Stored data:
○ ○ ○ ○
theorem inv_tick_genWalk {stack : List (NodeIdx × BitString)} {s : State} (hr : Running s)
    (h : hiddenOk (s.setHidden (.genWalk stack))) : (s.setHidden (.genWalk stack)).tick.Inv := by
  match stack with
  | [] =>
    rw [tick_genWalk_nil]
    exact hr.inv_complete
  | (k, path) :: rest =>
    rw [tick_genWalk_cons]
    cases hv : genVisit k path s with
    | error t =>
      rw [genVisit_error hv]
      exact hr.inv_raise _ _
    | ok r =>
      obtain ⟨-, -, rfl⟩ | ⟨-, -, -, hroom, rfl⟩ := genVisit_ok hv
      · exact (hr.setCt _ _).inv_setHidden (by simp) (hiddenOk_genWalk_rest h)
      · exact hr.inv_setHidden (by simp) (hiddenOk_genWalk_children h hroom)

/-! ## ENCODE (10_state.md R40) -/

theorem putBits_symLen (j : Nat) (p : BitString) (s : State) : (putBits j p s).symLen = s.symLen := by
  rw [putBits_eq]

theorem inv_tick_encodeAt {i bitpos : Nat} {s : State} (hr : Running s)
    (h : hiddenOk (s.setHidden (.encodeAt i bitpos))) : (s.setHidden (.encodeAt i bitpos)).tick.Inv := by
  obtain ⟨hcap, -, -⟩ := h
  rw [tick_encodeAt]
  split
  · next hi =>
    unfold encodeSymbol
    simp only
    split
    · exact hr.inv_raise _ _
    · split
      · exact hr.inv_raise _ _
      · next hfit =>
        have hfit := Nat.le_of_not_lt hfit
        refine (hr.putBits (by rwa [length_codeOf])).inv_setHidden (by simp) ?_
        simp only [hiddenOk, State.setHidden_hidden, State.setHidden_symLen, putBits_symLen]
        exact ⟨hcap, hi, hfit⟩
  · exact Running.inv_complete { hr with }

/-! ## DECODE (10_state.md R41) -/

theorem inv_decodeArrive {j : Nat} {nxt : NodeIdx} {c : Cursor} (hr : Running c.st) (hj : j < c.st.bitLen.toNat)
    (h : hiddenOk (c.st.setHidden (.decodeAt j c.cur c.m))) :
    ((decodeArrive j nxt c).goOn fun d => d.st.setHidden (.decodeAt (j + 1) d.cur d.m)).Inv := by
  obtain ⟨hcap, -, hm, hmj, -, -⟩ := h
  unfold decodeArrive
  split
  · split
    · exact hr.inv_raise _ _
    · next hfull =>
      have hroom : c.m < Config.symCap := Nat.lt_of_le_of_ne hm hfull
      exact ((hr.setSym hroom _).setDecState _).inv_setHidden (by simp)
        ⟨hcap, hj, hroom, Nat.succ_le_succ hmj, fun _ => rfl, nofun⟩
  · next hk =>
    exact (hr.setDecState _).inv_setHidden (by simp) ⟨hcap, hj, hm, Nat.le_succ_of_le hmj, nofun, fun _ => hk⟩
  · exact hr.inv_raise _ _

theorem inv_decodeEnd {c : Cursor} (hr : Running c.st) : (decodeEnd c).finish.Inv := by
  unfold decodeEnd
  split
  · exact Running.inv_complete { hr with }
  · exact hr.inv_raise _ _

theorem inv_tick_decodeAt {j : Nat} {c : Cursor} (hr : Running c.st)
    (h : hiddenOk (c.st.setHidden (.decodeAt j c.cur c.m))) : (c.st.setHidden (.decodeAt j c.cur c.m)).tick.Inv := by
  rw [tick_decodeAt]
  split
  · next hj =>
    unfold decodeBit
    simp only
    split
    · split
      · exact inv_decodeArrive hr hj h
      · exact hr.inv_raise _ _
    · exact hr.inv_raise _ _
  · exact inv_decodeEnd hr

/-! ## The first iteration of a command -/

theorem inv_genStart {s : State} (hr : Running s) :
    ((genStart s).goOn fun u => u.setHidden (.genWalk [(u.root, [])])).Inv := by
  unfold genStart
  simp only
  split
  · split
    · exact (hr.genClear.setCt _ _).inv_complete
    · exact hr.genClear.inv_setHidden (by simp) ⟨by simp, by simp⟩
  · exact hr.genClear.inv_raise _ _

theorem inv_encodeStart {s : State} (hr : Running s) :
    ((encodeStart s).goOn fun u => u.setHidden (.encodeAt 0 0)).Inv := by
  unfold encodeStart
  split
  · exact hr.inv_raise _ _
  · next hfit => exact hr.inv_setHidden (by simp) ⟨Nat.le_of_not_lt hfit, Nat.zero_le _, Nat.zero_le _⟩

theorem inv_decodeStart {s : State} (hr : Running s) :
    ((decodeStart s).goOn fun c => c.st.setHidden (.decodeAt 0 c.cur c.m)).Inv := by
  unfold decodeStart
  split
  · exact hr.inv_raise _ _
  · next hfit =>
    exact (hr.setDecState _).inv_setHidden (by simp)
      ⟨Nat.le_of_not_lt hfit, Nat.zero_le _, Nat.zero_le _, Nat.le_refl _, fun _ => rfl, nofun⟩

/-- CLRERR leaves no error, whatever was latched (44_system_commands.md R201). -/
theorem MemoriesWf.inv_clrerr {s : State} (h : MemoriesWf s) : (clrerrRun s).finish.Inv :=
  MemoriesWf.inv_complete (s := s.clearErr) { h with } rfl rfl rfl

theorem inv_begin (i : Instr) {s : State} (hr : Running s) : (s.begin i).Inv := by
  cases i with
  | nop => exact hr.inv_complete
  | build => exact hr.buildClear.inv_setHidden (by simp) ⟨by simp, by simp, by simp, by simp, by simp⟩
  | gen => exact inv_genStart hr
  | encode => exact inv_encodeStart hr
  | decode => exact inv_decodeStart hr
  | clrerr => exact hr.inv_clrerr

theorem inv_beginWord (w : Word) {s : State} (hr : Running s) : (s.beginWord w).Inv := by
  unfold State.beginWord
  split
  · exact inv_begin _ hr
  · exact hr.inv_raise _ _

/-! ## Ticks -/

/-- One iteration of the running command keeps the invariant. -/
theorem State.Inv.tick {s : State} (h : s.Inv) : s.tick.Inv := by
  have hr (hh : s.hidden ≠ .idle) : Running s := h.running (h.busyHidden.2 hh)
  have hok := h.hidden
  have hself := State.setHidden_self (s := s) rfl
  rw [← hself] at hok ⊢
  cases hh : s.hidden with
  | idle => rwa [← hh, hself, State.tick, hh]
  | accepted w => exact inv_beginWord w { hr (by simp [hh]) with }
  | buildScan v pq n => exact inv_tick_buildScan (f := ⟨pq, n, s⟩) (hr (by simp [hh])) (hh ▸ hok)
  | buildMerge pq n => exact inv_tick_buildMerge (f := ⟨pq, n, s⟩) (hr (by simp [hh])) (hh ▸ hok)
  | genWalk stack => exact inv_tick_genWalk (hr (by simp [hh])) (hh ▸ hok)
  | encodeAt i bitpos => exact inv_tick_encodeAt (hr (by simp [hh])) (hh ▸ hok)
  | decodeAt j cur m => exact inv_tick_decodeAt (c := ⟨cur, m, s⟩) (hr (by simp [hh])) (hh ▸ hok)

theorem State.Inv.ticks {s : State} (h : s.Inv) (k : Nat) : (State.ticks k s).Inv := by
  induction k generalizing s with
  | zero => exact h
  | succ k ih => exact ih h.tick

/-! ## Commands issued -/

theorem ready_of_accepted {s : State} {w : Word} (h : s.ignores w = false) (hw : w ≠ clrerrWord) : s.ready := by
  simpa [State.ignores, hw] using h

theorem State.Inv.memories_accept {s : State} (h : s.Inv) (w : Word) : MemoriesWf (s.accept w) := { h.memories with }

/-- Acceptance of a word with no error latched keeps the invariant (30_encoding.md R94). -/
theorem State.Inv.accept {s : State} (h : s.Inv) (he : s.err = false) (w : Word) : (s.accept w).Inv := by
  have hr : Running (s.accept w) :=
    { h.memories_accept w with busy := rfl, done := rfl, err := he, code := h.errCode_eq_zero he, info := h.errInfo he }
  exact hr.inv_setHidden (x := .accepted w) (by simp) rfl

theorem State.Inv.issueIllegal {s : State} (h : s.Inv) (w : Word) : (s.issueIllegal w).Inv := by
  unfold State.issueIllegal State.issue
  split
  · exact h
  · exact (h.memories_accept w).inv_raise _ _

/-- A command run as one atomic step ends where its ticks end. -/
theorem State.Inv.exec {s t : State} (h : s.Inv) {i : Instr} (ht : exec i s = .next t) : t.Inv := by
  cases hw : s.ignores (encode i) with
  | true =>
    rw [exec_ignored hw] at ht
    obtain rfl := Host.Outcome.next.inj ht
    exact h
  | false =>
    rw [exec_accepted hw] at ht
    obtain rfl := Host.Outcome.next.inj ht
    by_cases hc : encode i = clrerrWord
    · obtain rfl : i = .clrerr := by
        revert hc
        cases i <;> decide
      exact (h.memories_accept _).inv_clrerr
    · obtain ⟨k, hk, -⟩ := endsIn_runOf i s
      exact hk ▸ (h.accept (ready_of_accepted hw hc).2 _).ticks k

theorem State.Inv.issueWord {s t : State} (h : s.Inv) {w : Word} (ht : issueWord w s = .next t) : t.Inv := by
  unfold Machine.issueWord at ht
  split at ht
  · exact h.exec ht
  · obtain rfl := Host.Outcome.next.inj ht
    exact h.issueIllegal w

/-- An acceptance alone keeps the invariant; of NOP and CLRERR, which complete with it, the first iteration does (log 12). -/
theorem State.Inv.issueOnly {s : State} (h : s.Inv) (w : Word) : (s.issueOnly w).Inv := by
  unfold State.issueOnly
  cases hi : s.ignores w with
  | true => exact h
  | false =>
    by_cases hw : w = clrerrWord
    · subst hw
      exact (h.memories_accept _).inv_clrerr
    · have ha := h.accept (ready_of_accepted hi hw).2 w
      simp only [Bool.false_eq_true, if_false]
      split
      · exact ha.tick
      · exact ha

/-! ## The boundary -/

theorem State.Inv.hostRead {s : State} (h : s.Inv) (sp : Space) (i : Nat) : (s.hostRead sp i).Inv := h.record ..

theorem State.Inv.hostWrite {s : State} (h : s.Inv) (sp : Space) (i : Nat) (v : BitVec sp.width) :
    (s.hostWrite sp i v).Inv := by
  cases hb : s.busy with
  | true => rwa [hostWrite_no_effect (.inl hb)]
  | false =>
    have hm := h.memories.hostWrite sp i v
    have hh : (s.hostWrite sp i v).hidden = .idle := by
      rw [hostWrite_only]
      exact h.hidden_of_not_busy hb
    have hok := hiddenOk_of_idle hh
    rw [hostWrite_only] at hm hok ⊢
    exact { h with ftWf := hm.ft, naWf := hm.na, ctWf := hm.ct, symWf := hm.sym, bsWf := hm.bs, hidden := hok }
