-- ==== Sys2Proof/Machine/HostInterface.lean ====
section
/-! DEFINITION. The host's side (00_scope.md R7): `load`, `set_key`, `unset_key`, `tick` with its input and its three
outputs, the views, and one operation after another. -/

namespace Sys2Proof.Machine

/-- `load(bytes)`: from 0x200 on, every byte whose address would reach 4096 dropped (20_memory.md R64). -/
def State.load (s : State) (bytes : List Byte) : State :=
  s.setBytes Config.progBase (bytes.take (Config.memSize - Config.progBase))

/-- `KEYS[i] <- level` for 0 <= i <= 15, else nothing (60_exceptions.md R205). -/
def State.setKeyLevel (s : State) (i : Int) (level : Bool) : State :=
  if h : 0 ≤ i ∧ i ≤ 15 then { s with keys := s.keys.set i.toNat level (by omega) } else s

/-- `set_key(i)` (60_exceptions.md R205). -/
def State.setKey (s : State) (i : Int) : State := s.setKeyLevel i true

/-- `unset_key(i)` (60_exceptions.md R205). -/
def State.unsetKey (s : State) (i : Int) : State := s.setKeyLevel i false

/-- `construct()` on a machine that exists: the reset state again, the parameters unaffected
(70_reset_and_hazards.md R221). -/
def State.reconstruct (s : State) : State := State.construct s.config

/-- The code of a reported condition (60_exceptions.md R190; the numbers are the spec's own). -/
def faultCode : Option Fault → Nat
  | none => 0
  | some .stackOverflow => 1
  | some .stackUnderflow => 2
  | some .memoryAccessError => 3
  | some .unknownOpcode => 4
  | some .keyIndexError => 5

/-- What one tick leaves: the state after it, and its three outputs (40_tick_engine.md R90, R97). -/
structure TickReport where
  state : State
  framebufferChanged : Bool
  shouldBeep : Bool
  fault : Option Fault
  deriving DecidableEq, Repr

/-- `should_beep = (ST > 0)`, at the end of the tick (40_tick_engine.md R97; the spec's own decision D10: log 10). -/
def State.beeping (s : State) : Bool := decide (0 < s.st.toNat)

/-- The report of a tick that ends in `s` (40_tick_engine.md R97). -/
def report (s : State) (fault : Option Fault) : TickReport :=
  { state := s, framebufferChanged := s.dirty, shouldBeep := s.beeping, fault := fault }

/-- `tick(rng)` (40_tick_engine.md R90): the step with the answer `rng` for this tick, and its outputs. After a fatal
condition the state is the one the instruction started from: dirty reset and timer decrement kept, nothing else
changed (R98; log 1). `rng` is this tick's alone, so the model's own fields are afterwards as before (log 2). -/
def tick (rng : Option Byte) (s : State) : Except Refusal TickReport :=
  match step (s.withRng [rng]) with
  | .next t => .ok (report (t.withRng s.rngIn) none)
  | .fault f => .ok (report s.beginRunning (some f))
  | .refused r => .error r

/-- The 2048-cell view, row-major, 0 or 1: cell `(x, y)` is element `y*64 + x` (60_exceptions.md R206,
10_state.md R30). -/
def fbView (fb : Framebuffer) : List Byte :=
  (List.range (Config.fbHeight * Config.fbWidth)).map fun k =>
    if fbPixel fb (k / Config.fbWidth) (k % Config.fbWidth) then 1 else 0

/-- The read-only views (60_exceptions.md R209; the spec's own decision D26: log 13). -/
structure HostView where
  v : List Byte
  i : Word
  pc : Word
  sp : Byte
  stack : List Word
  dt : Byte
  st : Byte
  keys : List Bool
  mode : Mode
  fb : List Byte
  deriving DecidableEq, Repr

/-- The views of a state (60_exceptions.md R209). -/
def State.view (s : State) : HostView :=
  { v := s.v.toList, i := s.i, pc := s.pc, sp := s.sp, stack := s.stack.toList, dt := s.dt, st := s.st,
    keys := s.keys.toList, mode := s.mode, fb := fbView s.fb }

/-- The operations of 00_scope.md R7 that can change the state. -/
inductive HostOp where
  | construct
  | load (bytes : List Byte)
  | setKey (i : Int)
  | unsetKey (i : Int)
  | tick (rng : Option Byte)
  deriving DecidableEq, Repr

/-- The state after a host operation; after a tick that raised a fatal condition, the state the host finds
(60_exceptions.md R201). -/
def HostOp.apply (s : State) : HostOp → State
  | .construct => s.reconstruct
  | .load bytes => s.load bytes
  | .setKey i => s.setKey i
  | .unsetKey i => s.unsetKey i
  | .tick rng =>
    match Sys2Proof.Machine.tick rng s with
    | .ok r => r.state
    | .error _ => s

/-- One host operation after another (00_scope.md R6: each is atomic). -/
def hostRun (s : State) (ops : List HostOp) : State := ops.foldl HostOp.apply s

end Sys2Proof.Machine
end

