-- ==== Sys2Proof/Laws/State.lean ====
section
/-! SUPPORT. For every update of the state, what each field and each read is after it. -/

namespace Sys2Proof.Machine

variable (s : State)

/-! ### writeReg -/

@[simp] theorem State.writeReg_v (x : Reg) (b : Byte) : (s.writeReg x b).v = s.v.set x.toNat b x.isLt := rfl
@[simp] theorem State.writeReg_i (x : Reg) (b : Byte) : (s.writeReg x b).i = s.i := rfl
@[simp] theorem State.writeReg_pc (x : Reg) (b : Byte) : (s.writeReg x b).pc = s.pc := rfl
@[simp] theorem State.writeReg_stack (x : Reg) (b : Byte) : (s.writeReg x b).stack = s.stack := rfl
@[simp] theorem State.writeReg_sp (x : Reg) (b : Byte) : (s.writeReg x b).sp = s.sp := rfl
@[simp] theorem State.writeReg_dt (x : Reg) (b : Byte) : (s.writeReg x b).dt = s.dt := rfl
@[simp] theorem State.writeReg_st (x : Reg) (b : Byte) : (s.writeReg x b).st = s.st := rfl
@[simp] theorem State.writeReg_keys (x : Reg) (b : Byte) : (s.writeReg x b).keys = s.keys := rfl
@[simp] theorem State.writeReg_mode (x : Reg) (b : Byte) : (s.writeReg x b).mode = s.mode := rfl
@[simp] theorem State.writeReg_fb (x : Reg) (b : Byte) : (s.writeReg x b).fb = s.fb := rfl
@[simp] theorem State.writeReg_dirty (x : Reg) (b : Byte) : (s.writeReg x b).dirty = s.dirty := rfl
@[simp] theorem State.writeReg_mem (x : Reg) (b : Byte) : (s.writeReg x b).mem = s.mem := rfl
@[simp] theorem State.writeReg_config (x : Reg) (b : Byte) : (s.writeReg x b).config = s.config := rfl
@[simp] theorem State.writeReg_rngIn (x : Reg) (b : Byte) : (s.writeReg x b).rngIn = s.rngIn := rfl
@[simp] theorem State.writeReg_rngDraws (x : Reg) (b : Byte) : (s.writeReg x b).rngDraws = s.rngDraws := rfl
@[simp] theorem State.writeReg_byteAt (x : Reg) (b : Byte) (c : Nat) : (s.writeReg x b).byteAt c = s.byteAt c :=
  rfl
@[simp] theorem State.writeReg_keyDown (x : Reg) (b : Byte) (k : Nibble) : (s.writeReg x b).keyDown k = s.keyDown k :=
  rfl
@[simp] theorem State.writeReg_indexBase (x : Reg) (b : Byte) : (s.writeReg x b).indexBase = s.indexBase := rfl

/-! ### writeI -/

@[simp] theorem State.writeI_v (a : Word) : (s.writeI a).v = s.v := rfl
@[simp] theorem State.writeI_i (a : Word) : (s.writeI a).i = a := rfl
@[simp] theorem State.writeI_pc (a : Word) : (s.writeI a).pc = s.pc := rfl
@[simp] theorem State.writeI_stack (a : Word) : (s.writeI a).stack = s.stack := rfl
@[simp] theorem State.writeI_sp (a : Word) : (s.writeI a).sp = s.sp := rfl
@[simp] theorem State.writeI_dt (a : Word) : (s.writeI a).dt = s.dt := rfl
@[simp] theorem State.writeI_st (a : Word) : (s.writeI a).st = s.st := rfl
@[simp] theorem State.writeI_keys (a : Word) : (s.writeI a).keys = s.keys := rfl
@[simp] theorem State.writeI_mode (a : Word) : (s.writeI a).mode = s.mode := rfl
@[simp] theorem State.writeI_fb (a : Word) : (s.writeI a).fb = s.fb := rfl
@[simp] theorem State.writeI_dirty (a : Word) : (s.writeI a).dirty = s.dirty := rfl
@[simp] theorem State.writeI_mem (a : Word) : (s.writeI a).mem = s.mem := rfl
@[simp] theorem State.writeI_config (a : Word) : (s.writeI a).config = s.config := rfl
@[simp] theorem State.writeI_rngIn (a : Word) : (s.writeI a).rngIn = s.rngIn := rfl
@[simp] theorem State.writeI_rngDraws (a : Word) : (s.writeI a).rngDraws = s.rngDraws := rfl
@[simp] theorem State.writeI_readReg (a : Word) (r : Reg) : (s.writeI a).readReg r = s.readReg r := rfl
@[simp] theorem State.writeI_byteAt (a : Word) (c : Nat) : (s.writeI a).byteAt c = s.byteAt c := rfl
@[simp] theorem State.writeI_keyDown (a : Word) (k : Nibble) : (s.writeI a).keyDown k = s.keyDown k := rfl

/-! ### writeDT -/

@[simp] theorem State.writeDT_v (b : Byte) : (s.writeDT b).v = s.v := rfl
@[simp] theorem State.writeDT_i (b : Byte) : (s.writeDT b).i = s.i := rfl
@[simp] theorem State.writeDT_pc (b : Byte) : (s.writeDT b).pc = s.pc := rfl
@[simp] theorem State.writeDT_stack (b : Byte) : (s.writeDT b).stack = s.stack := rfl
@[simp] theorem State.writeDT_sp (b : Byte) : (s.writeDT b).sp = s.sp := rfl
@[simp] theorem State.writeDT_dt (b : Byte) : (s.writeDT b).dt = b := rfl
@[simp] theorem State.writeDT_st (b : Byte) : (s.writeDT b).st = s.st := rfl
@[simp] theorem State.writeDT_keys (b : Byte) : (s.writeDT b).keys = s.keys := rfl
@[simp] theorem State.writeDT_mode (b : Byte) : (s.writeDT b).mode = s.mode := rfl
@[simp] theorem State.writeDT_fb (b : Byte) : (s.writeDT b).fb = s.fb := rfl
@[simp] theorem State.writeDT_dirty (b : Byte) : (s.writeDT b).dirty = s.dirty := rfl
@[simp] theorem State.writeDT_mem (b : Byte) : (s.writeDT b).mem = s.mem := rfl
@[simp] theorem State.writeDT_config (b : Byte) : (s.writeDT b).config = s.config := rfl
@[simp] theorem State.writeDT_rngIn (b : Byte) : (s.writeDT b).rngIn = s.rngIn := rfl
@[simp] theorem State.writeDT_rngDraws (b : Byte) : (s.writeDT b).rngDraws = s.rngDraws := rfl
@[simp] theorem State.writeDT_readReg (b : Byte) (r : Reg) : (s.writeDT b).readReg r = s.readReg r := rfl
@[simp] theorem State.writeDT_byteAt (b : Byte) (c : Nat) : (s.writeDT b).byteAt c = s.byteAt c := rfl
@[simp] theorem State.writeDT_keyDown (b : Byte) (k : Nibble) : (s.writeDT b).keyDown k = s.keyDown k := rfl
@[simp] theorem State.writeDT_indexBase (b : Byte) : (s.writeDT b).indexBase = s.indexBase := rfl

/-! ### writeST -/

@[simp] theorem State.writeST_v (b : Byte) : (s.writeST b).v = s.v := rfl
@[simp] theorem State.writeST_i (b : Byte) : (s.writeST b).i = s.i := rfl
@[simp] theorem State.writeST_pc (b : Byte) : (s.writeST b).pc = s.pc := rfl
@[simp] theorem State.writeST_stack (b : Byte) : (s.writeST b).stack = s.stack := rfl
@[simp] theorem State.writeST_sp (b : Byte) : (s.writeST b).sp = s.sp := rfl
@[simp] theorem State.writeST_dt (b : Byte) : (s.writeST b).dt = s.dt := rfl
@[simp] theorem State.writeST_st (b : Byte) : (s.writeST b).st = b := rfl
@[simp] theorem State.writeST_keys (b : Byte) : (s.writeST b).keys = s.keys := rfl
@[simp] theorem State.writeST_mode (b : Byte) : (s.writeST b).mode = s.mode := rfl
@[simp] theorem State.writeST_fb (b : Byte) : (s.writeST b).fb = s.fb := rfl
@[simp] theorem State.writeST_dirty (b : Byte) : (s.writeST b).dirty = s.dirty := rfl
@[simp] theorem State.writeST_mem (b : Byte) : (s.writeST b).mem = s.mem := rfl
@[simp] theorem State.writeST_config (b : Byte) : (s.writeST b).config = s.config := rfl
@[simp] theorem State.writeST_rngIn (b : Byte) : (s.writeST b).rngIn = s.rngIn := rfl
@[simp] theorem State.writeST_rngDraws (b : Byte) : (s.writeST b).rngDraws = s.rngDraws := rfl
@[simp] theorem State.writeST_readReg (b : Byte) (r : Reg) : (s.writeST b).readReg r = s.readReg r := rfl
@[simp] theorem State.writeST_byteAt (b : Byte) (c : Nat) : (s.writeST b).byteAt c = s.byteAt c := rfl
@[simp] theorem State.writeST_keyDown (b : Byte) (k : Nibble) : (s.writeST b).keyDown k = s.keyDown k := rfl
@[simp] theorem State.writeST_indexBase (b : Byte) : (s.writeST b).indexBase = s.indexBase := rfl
○ ○ ○ ○
Task requirements: Transcribe, exactly and without additions, the lines of the records above, beginning with the line that contains "(s.writeDT b).dirty = s.dirty := rfl" and ending with the line that contains "(s.writeST b).stack = s.stack := rfl", both included.

Task answer:
@[simp] theorem State.writeDT_dirty (b : Byte) : (s.writeDT b).dirty = s.dirty := rfl
@[simp] theorem State.writeDT_mem (b : Byte) : (s.writeDT b).mem = s.mem := rfl
@[simp] theorem State.writeDT_config (b : Byte) : (s.writeDT b).config = s.config := rfl
@[simp] theorem State.writeDT_rngIn (b : Byte) : (s.writeDT b).rngIn = s.rngIn := rfl
@[simp] theorem State.writeDT_rngDraws (b : Byte) : (s.writeDT b).rngDraws = s.rngDraws := rfl
@[simp] theorem State.writeDT_readReg (b : Byte) (r : Reg) : (s.writeDT b).readReg r = s.readReg r := rfl
@[simp] theorem State.writeDT_byteAt (b : Byte) (c : Nat) : (s.writeDT b).byteAt c = s.byteAt c := rfl
@[simp] theorem State.writeDT_keyDown (b : Byte) (k : Nibble) : (s.writeDT b).keyDown k = s.keyDown k := rfl
@[simp] theorem State.writeDT_indexBase (b : Byte) : (s.writeDT b).indexBase = s.indexBase := rfl

/-! ### writeST -/

@[simp] theorem State.writeST_v (b : Byte) : (s.writeST b).v = s.v := rfl
@[simp] theorem State.writeST_i (b : Byte) : (s.writeST b).i = s.i := rfl
@[simp] theorem State.writeST_pc (b : Byte) : (s.writeST b).pc = s.pc := rfl
@[simp] theorem State.writeST_stack (b : Byte) : (s.writeST b).stack = s.stack := rfl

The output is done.